No one engaged in the independent contractor life will be surprised to learn that the summer, particularly August, is an unfavorable time to launch a job search. "The reason is that many of the contracts require multiple decisions," says O’Connor. "And the decision makers are not there."

O’Connor says the worst period for job seekers runs from the week prior to Thanksgiving through the end of the year. And not just because of the holidays. "It dovetails with the end of the budget year," he says. "People are running out of cash."

Hidden within this second blackout period, however, is a small blip of activity in some companies. "There’s an unusual uptick a week before the end of December," says O’Connor. "There are some companies that require you to spend your budget money because it affects your budget the following year. So, in the consulting market, they’ll either hire someone who they weren’t going to hire before, or they’ll pay money in advance for the following year."

Positive hiring trends start in January and spike in March. "There’s usually a significant increase in activity," says O’Connor. "Companies who are newly empowered by additional budget money in January have to figure out what to do with the money. It takes them a month to a month and a half." O’Connor says that the contracts that result generally start in March.

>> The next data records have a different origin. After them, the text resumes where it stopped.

-- ==== Sys2Proof/Machine/Stream.lean ====
section
/-! DEFINITION. Inline decoding, vldc (R164, R165), and streams (R171-R176). -/
namespace Sys2Proof.Machine

/-- STREAM (R176): the subcode and the stream register, 0 for vldc. -/
def streamTrap (sub str : Nat) : Trap := trap causeStream (BitVec.ofNat 64 (sub + 256 * str)) qVq

/-- A decode context from its 32 bytes (R164); none where FMT or a reserved byte is wrong. -/
def parseDctx (bs : List Byte) : Option DecodeCtx :=
  if fieldAt bs 16 1 ≤ 1 ∧ fieldAt bs 17 7 = 0 then
    some { src := BitVec.ofNat 64 (fieldAt bs 0 8), remain := fieldAt bs 8 8, fmt := fieldAt bs 16 1, done := fieldAt bs 24 8 }
  else none

/-- A context moved past a chunk. -/
def DecodeCtx.past (c : DecodeCtx) (n : Nat) : DecodeCtx :=
  { c with src := c.src + BitVec.ofNat 64 n, remain := c.remain - n, done := (c.done + 1) % 2 ^ 64 }

/-- Elements of expanded bytes: UINT8 for DEFLATE, UINT16 for PXD16. -/
def expandedCodes (fmt : Nat) (bs : List Byte) : List Nat :=
  if fmt = 1 then (List.range (bs.length / 2)).map (fun j => fieldAt bs (2 * j) 2) else bs.map BitVec.toNat

/-- The tag a format decodes into. -/
def fmtTag (fmt : Nat) : Tag := if fmt = 1 then .u16 else .u8

/-- Reads the chunk header at SRC: FRAME where it is malformed or longer than REMAIN. Poison is logged where its data is consumed at once. -/
def readChunk (c : DecodeCtx) (str : Nat) (log : Bool := true) : M Chunk := do
  let hd ← readRange c.src 16 log
  match parseChunk c.fmt hd with
  | none => raise (streamTrap stFRAME str)
  | some k => do
    check (decide (k.length ≤ c.remain)) (streamTrap stFRAME str)
    return k

/-- Decodes a chunk into staging: it is released only whole (R165). -/
def stageChunk (c : DecodeCtx) (k : Chunk) (str : Nat) (log : Bool := true) : M (List Nat) := do
  let pl ← readRange (c.src + 16) k.clen log
  match decodeChunk c.fmt k pl (k.xlen + 1) with
  | (_, some e) => raise (streamTrap e str)
  | (bs, none) => return expandedCodes c.fmt bs

/-- Writes codes of a tag as elements from index i of an operand (R92). -/
def writeConverted (o : VOp) (st dt : Tag) : Nat → List Nat → M Unit
  | _, [] => pure ()
  | i, x :: r => do
    writeRounded o dt i (← convertCode st dt x)
    writeConverted o st dt (i + 1) r

/-- The loop of vldc: the context and the number of elements at its end. A trap keeps the elements of the chunks before it, and with them their draws, their flags in VSTAT
and their marks in OVFM's mask, on which the rule is silent. (DEDUCED, log 39; DESIGN CHOICE, log 81.) -/
def vldcLoop (D : VOp) (dt : Tag) (lim budget : Nat) : Nat → DecodeCtx → Nat → Nat → M (DecodeCtx × Nat)
  | 0, c, n, _ => pure (c, n)
  | f + 1, c, n, used =>
    if c.remain = 0 then pure (c, n)
    else do
      let k ← readChunk c 0
      let cnt := k.count c.fmt
      check (!(n == 0 && decide (lim < cnt))) (streamTrap stFIT 0)
      if budget < used + k.length ∨ lim < n + cnt then pure (c, n)
      else do
        let xs ← stageChunk c k 0
        writeConverted D (fmtTag c.fmt) dt n xs
        vldcLoop D dt lim budget f (c.past k.length) (n + cnt) (used + k.length)

/-- vldc (R165). (DEDUCED, log 39.) -/
def vldcBody (g a : GReg) (d : Fld6) : M Ctl := do
  let h ← getH
  let D := h.vop d
  let dt := h.opTag D
  let va := h.gr g
  check (windowTagsOk .u8 dt && h.groupRegs D) (operandTrap qVq)
  check (va.toNat % 32 == 0) (alignTrap va qVq)
  let bs ← readRange va 32
  match parseDctx bs with
  | none => raise (streamTrap stFMT 0)
  | some c0 => do
    let lim := Nat.min h.csr.mvl (h.opCount D dt)
    let (c, n) ← vldcLoop D dt lim (h.gr a).toNat (lim + 2) c0 0 0
    let a := (← getH).acc .write false
    let ks ← resolveM a va 32 qVq
    modify (fun s => ((s.beforeWrite a va ks).storeOn (some (s.manner pathLS)) pathLS false (ks.take 16) (leBytes 8 c.src.toNat ++ leBytes 8 c.remain)).storeOn
      (some (s.manner pathLS)) pathLS false (ks.drop 24) (leBytes 8 c.done))
    modCsr (fun r => { r with vl := BitVec.ofNat 64 n })
    tailFrom D dt n
    return .seq

/-- vldc: what issue needs to know. -/
def vldcInfo (g a : GReg) (d : Fld6) (h : Hart) : VInfo :=
  { cls := none, cv := false, low := lowVX false 0x22 0 false false d (a.setWidth 6) g, len := 4, ill := fieldIll (h.vfld d) true, dest := some d
    reads := [], writes := (h.vop d).regs, gReads := [g, a], gWrite := none, bx := false, queue := qVq }
/-- vldc vD, gA, [gG] (R165). -/
def execVldc (g a : GReg) (d : Fld6) (s : State) : Host.Outcome State Fault Refusal := runVector (vldcInfo g a d s.hart) false (vldcBody g a d) s

/-! Binding (R172, R173). -/

/-- A bound stream, if it is bound. -/
def Hart.str (h : Hart) (n : Nat) : Option Stream := h.strs.getD n none

/-- The machine with stream n of the focus hart replaced. -/
def State.setStr (s : State) (n : Nat) (x : Option Stream) : State := s.setHart { s.hart with strs := s.hart.strs.set n x }

/-- A signed 64-bit field. -/
def signed64 (bs : List Byte) (off : Nat) : Int := (BitVec.ofNat 64 (fieldAt bs off 8)).toInt

/-- Whether a count lies in its range. -/
def countOk (n : Nat) : Bool := decide (1 ≤ n) && decide (n < 2 ^ 31)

Following March, O’Connor says that there is a gradual decline through June, which is followed by steeper dips over the course of the summer. The early fall is cited as another healthy hiring cycle. "The second best hiring period is mid-September through mid-October," he says. "People get back to work and things begin to crank again." Understanding the seasonality of hiring can play a crucial role in the way an independent professional negotiates and whether he accepts a given contract. "You don’t want to have a contract that’s planned to end in one of those fallow periods," says O’Connor. "You want to plan to work through that period or, as you’re approaching that period, make an agreement with the client to cut back on your hours, your days or even your billing rate so that you have some money coming in and so you can work through those periods."

The importance of this type of planning is amplified in a down market. O’Connor says that, even in a good market, a consultant whose contract ends during a down-cycle in hiring can be out of work for a month. In a poor market, the contractor can expect to be out of work for several months. "I ask you," says O’Connor, "is it better to earn $100 an hour for six months of the year or $60 an hour all year?"

What it comes down to, says O’Connor, is a simple matter of strategy. "It’s not just a billing rate issue," he says. "It’s the nature and duration of the contract, and when the contract ends. You have to think tactically."